**TASK STATEMENT:**
Copy out every record below with complete accuracy.

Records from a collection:
----------------

-- ==== Sys2Proof/Laws/KeepsRestart.lean ====
section
/-! SUPPORT. Resets and replay, supplies and the sideband, and the order of a beat boundary. One lemma for every operation: it keeps Keeps. -/
namespace Sys2Proof.Machine
set_option Elab.async false
set_option linter.all false
set_option linter.unusedTactic false
set_option linter.unreachableTactic false
set_option linter.unusedSimpArgs false
variable {q : List Instr} {n m : Nat} {s : State}

/-! ### Restart -/

theorem effReset_keeps (h : Keeps q n m s) (c : Cmd) :
    Keeps q n m (effReset s c).1 := by
  unfold effReset
  repeat' (first | assumption | with_reducible apply State.startReset_keeps | simp only [keeps_modEntry, keeps_mk] |
      with_reducible refine Keeps.out ?_ | with_reducible refine Keeps.foldl ?_ _ ?_ | with_reducible refine Keeps.ite ?_ ?_ |
      intro _ _ _ | split | dsimp only)

theorem execReset_keeps (h : Keeps q n m s) (p : Packet) :
    ∃ t, execReset p s = .next t ∧ Keeps q n m t := by
  unfold execReset
  refine ⟨_, rfl, ?_⟩
  repeat' (first | assumption | with_reducible apply State.takeAs_keeps | with_reducible apply effReset_keeps | simp only [keeps_mk] |
      with_reducible refine Keeps.out ?_ | with_reducible refine Keeps.foldl ?_ _ ?_ | with_reducible refine Keeps.ite ?_ ?_ |
      intro _ _ _ | split | dsimp only)

theorem tget_mem {α : Type} {t : Tbl α} {k : Nat} {v : α} (h : tget t k = some v) : (k, v) ∈ t := by
  induction t with
  | nil => cases h
  | cons e t ih =>
    obtain ⟨k', v'⟩ := e
    unfold tget at h
    split at h
    · rename_i hk; subst hk; cases h; exact List.mem_cons_self
    · exact List.mem_cons_of_mem _ (ih h)

theorem commandOf_keeps (h : Keeps q n m s) (op : Nat) (e : StaticCheck × Effect) (he : commandOf op = some e) (c : Cmd) :
    Keeps q n m (e.2 s c).1 := by
  have all : ∀ r ∈ commandTable, Keeps q n m (r.2.2 s c).1 := by
    unfold commandTable
    simp only [List.forall_mem_cons, List.not_mem_nil, false_imp_iff, implies_true, and_true]
    refine ⟨effViCreate_keeps h c,
      effViClose_keeps h c,
      effQCreate_keeps h c,
      effQDestroy_keeps h c,
      effRcCreate_keeps h c,
      effRcDestroy_keeps h c,
      effRegionAdd_keeps h c,
      effRegionRemove_keeps h c,
      effYelmAlloc_keeps h c,
      effPartRead_keeps h c,
      effImgLoad_keeps h c,
      effImgSwap_keeps h c,
      effImgErase_keeps h c,
      effImgRefresh_keeps h c,
      effSeqOpen_keeps h c,
      effSeqStep_keeps h c,
      effSeqFork_keeps h c,
      effSeqClose_keeps h c,
      effSeqQuery_keeps h c,
      effKvPin_keeps h c,
      effKvEvict_keeps h c,
      effKvPrefetch_keeps h c,
      effAdpSetCreate_keeps h c,
      effAdpSetXfer_keeps h c,
      effAdpSetClose_keeps h c,
      effAdpFwdSave_keeps h c,
      effAdpBwd_keeps h c,
      effAdpUpdate_keeps h c,
      effTileRead_keeps h c,
      effTileWrite_keeps h c,
      effRecipeSet_keeps h c,
      effCalRun_keeps h c,
      effCalTableRead_keeps h c,
      effTimeSet_keeps h c,
      effBeatSet_keeps h c,
      effTestPackLoad_keeps h c,
      effTestPackRun_keeps h c,
      effErrDrain_keeps h c,
      effCperExport_keeps h c,
      effReset_keeps h c,
      effPairJoin_keeps h c,
      effPairLeave_keeps h c,
      effPairTakeover_keeps h c,
      effPairUnmirrored_keeps h c,
      effAttestGet_keeps h c,
      effMacsecKey_keeps h c,
      effFwUpdate_keeps h c,
      effPwrCapSet_keeps h c,
      effThermSet_keeps h c,
      effPwrStateSet_keeps h c,
      effRegRead_keeps h c,
      effRegWrite_keeps h c,
      effDiagEcho_keeps h c⟩
  exact all _ (tget_mem he)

----------------

**OUTPUT OF THE EXERCISE:**
-- ==== Sys2Proof/Laws/KeepsRestart.lean ====
section
/-! SUPPORT. Resets and replay, supplies and the sideband, and the order of a beat boundary. One lemma for every operation: it keeps Keeps. -/
namespace Sys2Proof.Machine
set_option Elab.async false
set_option linter.all false
set_option linter.unusedTactic false
set_option linter.unreachableTactic false
set_option linter.unusedSimpArgs false
variable {q : List Instr} {n m : Nat} {s : State}

/-! ### Restart -/

theorem effReset_keeps (h : Keeps q n m s) (c : Cmd) :
    Keeps q n m (effReset s c).1 := by
  unfold effReset
  repeat' (first | assumption | with_reducible apply State.startReset_keeps | simp only [keeps_modEntry, keeps_mk] |
      with_reducible refine Keeps.out ?_ | with_reducible refine Keeps.foldl ?_ _ ?_ | with_reducible refine Keeps.ite ?_ ?_ |
      intro _ _ _ | split | dsimp only)

theorem execReset_keeps (h : Keeps q n m s) (p : Packet) :
    ∃ t, execReset p s = .next t ∧ Keeps q n m t := by
  unfold execReset
  refine ⟨_, rfl, ?_⟩
  repeat' (first | assumption | with_reducible apply State.takeAs_keeps | with_reducible apply effReset_keeps | simp only [keeps_mk] |
      with_reducible refine Keeps.out ?_ | with_reducible refine Keeps.foldl ?_ _ ?_ | with_reducible refine Keeps.ite ?_ ?_ |
      intro _ _ _ | split | dsimp only)

theorem tget_mem {α : Type} {t : Tbl α} {k : Nat} {v : α} (h : tget t k = some v) : (k, v) ∈ t := by
  induction t with
  | nil => cases h
  | cons e t ih =>
    obtain ⟨k', v'⟩ := e
    unfold tget at h
    split at h
    · rename_i hk; subst hk; cases h; exact List.mem_cons_self
    · exact List.mem_cons_of_mem _ (ih h)

theorem commandOf_keeps (h : Keeps q n m s) (op : Nat) (e : StaticCheck × Effect) (he : commandOf op = some e) (c : Cmd) :
    Keeps q n m (e.2 s c).1 := by
  have all : ∀ r ∈ commandTable, Keeps q n m (r.2.2 s c).1 := by
    unfold commandTable
    simp only [List.forall_mem_cons, List.not_mem_nil, false_imp_iff, implies_true, and_true]
    refine ⟨effViCreate_keeps h c,
      effViClose_keeps h c,
      effQCreate_keeps h c,
      effQDestroy_keeps h c,
      effRcCreate_keeps h c,
      effRcDestroy_keeps h c,
      effRegionAdd_keeps h c,
      effRegionRemove_keeps h c,
      effYelmAlloc_keeps h c,
      effPartRead_keeps h c,
      effImgLoad_keeps h c,
      effImgSwap_keeps h c,
      effImgErase_keeps h c,
      effImgRefresh_keeps h c,
      effSeqOpen_keeps h c,
      effSeqStep_keeps h c,
      effSeqFork_keeps h c,
      effSeqClose_keeps h c,
      effSeqQuery_keeps h c,
      effKvPin_keeps h c,
      effKvEvict_keeps h c,
      effKvPrefetch_keeps h c,
      effAdpSetCreate_keeps h c,
      effAdpSetXfer_keeps h c,
      effAdpSetClose_keeps h c,
      effAdpFwdSave_keeps h c,
      effAdpBwd_keeps h c,
      effAdpUpdate_keeps h c,
      effTileRead_keeps h c,
      effTileWrite_keeps h c,
      effRecipeSet_keeps h c,
      effCalRun_keeps h c,
      effCalTableRead_keeps h c,
      effTimeSet_keeps h c,
      effBeatSet_keeps h c,
      effTestPackLoad_keeps h c,
      effTestPackRun_keeps h c,
      effErrDrain_keeps h c,
      effCperExport_keeps h c,
      effReset_keeps h c,
      effPairJoin_keeps h c,
      effPairLeave_keeps h c,
      effPairTakeover_keeps h c,
      effPairUnmirrored_keeps h c,
      effAttestGet_keeps h c,
      effMacsecKey_keeps h c,
      effFwUpdate_keeps h c,
      effPwrCapSet_keeps h c,
      effThermSet_keeps h c,
      effPwrStateSet_keeps h c,
      effRegRead_keeps h c,
      effRegWrite_keeps h c,
      effDiagEcho_keeps h c⟩
  exact all _ (tget_mem he)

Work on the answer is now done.